Generating Custom Yelp 5-star Restaurant Reviews
This project is my version of reproducing the work from an amazing recent research paper submitted August 27, 2017 by a team of reserachers from the University of Chicago: "Automated Crowdturfing Attacks and Defenses in Online Review Systems" by Yuanshun Yao, Bimal Viswanath, Jenna Cryan, Haitao Zheng, Ben Y. Zhao.

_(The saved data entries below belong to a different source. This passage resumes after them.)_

-- ==== Sys2Proof/Tests/Slice0.lean ====
section
/-! SUPPORT. Tests with expected results from spec/95_test_vectors.md (named in each comment), decode
tests written out from 30_encoding.md R80, the WellFormed smoke test, and a witness for the
hypotheses of every obligation that has some. -/

namespace Sys2Proof.Tests

open Sys2Proof.Machine

/-! ## WellFormed refuses a bad register operand, one term per check -/

theorem test_wf_refuses_ldi : (Instr.ldi 8 0).wf = false := by decide
theorem test_wf_refuses_prn : (Instr.prn 255).wf = false := by decide
theorem test_wf_refuses_mul_first : (Instr.mul 8 0).wf = false := by decide
theorem test_wf_refuses_mul_second : (Instr.mul 0 8).wf = false := by decide
theorem test_wf_refuses_push : (Instr.push 8).wf = false := by decide
theorem test_wf_refuses_pop : (Instr.pop 8).wf = false := by decide
theorem test_wf_accepts : (Instr.mul 7 0).wf = true ∧ Instr.hlt.wf = true := by decide

/-! ## Decoding, from the bytes of 30_encoding.md R80 and R88 -/

theorem test_decode_ldi : decode [0b10000010, 3, 200] = .ok (.ldi 3 200, []) := by decide
theorem test_decode_prn : decode [0b01000111, 7] = .ok (.prn 7, []) := by decide
theorem test_decode_hlt : decode [0b00000001, 9] = .ok (.hlt, [9]) := by decide
theorem test_decode_mul : decode [0b10100010, 1, 2] = .ok (.mul 1 2, []) := by decide
theorem test_decode_push : decode [0b01000101, 0] = .ok (.push 0, []) := by decide
theorem test_decode_pop : decode [0b01000110, 255] = .ok (.pop 255, []) := by decide
theorem test_decode_unassigned : decode [0x00, 1, 2] = .error (.unassigned 0) := by decide
theorem test_decode_cut_short : decode [0x82, 1] = .error (.missingOperand 2) := by decide
theorem test_table_word_short : decodeTableWord 8 0x82 = some (.ldi 0 0) := by decide
theorem test_table_word_whole : decodeTableWord 24 0x0201A2 = some (.mul 1 2) := by decide

/-! ## One step, from the spec's vectors -/

/-- A running core of the given last address, with registers, PC and code at PC. -/
def start (lastAddr : Fin 256) (regs : Vector Byte 8) (pc : Addr) (code : List Byte) : State :=
  State.withCode { State.resetAt lastAddr with regs := regs, pc := pc } code

/-- All registers 0. -/
def zeros : Vector Byte 8 := Vector.replicate 8 0

/-- The state after one step, STATUS, FAULT_INFO and PC only. -/
def stopOf (s : State) : Status × FaultInfo × Addr :=
  (s.stepped.status, s.stepped.faultInfo, s.stepped.pc)

/-- Vector LD2. -/
theorem test_ldi_stack_pointer :
    let t := (start 254 zeros 0 [0x82, 7, 0xFF]).stepped
    t.getReg 7 = 255 ∧ t.pc = 3 := by decide

/-- Vector LD7: out of bounds wins over the invalid register. -/
theorem test_ldi_cut_short :
    stopOf (start 254 zeros 253 [0x82, 9]) = (.failedOutOfBounds, .addr 255, 253) := by decide

/-- Vector PR4. -/
theorem test_prn_stack_pointer :
    let t := (start 254 #v[0, 0, 0, 0, 0, 0, 0, 200] 0 [0x47, 7]).stepped
    t.out = [.print 200] ∧ t.getReg 7 = 200 ∧ t.pc = 2 := by decide

/-- Vector PR5. -/
theorem test_prn_invalid_register :
    stopOf (start 254 zeros 0 [0x47, 8]) = (.failedInvalidRegister, .reg 8, 0) := by decide

/-- Vector DS4: HLT in the last cell. -/
theorem test_hlt_last_cell :
    stopOf (start 254 zeros 254 [0x01]) = (.halted, .none, 254) := by decide

/-- Vector M2. -/
theorem test_mul_exact :
    (start 254 #v[0, 0, 255, 255, 0, 0, 0, 0] 0 [0xA2, 2, 3]).stepped.out = [.mulResult 65025] := by
  decide

/-- Vector M6: the first operand is checked first. -/
theorem test_mul_first_operand_first :
    stopOf (start 254 zeros 0 [0xA2, 9, 8]) = (.failedInvalidRegister, .reg 9, 0) := by decide

/-- Vector S3. -/
theorem test_push_stack_pointer :
    let t := (start 254 #v[0, 0, 0, 0, 0, 0, 0, 100] 0 [0x45, 7]).stepped
    t.mem.read 99 = 99 ∧ t.getReg 7 = 99 := by decide

/-- Vector S4. -/
theorem test_push_from_reset :
    stopOf (start 254 zeros 0 [0x45, 0]) = (.failedOutOfBounds, .addr 255, 0) := by decide

/-- Vector S6. -/
theorem test_pop_stack_pointer :
    let s := start 254 #v[0, 0, 0, 0, 0, 0, 0, 99] 0 [0x46, 7]
    (State.stepped { s with mem := s.mem.write 99 99 }).getReg 7 = 100 := by decide

/-- Vector S8: the pointer wraps with 256 cells. -/
theorem test_pop_wraps :
    let s := start 255 #v[0, 0, 0, 0, 0, 0, 0, 255] 0 [0x46, 0]
    let t := State.stepped { s with mem := s.mem.write 255 0x77 }
    t.getReg 0 = 0x77 ∧ t.getReg 7 = 0 := by decide

/-- Vector DS5. -/
theorem test_unassigned_byte :
    stopOf (start 254 zeros 3 [0xFF]) = (.haltedUnknownOpcode, .opcode 0xFF, 3) := by decide

/-- Vector DS7. -/
theorem test_fetch_past_256_cells :
    stopOf (start 255 zeros 256 []) = (.failedOutOfBounds, .addr 256, 256) := by decide

/-- The host's placing of a table word: the next step runs it. -/
theorem test_fetch_word_runs :
    (State.reset.withFetchWord 24 0x080082).stepped.getReg 0 = 8 := by decide

/-! ## The ports and the boundary -/

/-- Vector AL2. -/
theorem test_alu_wraps :
    let s := State.call { State.reset with regs := #v[200, 100, 0, 0, 0, 0, 0, 0] } (.alu .add 0 1)
    s.1 = .ok ∧ s.2.getReg 0 = 44 := by decide

/-- Vector AL6: the selector is tested before the indices. -/
theorem test_alu_unsupported :
    let s := State.reset.call (.alu (.other 1) 9 9)
    s.1 = .err (.unsupportedOperation (.other 1)) ∧
      s.2.status = .failedUnsupportedOperation := by decide

/-- Vector HP3. -/
theorem test_load_keeps_the_rest :
    let s := (State.reset.call (.load [9, 9, 9])).2
    (s.call (.load [1, 2])).2.mem = [(0, 1), (1, 2), (2, 9)] := by decide

/-- Vector HP10. -/
theorem test_trace_absent : ((start 254 zeros 254 [0x01]).call .trace).1 =
    .traced ⟨254, #v[some 0x01, none, none], zeros⟩ := by decide

/-- Writing 0 removes the cell, so equal memories are equal data (the canonical form). -/
theorem test_write_zero_removes : Memory.write [(3, 7), (5, 1)] 3 0 = [(5, 1)] := by decide

/-- The status codes of 10_state.md R31, in its order, and two exit codes of 60_exceptions.md R175. -/
theorem test_status_and_exit_codes :
    [Status.running, .halted, .haltedUnknownOpcode, .failedOutOfBounds, .failedInvalidRegister,
      .failedUnsupportedOperation].map Status.code = [0, 1, 2, 3, 4, 5] ∧
    exitCode (.ran .haltedUnknownOpcode) = some 0 ∧ exitCode .fileNotFound = some 2 := by decide

/-- Vectors W6, W7: the two text lines. -/
theorem test_event_text : (OutEvent.print 8).text = "Value = 8" ∧
    (OutEvent.mulResult 27).text = "Multiplying operation result: 27" := by decide

/-- Vector W9 and the example of 30_encoding.md R86, its first lines. -/
theorem test_image_text :
    imageOfText "10000010 # LDI R0,8\n\n # note\n00000000\n  00001000 ".toList =
      .ok [0x82, 0, 8] := by decide

/-- 30_encoding.md R87. -/
theorem test_image_above_byte : imageOfText "100000000".toList = .error (.aboveByte 256) := by decide

/-- 30_encoding.md R88, its example of a raw byte. -/
theorem test_assembly_text : assemblyText (.ldi 8 5) = "LDI 0x08, 5" ∧
    assemblyText (.mul 0 1) = "MUL R0, R1" := by decide

/-- The outcome is the next state `t`, as a test that runs. -/
def answers (o : StepResult) (t : State) : Bool :=
  match o with
  | .next u => decide (u = t)
  | .fault _ => false
  | .refused _ => false

theorem test_answers_iff (o : StepResult) (t : State) : answers o t = true ↔ o = .next t := by
  cases o <;> simp [answers]

/-! ## Witnesses: every hypothesis of an obligation is met by a concrete state and operands -/

/-- DecodeRejectsByName: one input for each of its three clauses. -/
theorem test_witness_DecodeRejectsByName : opcodeOf 0x44 = none ∧
    (opcodeOf 0xA2 = some .mul ∧ [(3 : Byte)].length < Opcode.mul.operands) ∧
    (opcodeOf 0x46 = some .pop ∧ Opcode.pop.operands ≤ [(3 : Byte)].length) := by decide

What are the quick details of the paper?
In this paper the authors discuss the black market business of humans creating "fake" reviews on Amazon, Yelp, etc. The researchers showed that they could use Deep Learning to create human quality restaurant reviews (both in terms of looking realistic as well as being rated as helpful), customize them, beat a standard baseline of fake review detection using regular Machine Learning methods, but also create a Recurrent Neural Network that could in fact detect these computer generated reviews with high accuracy.
What did I do and why?
When I read this paper my immediate reaction was not only being impressed by the power of generative RNN models when applied to a specific short domain (restuarant reviews), it was also excitement that I could use something like this and give my favorite coffee shops 5 stars without taxing my brain!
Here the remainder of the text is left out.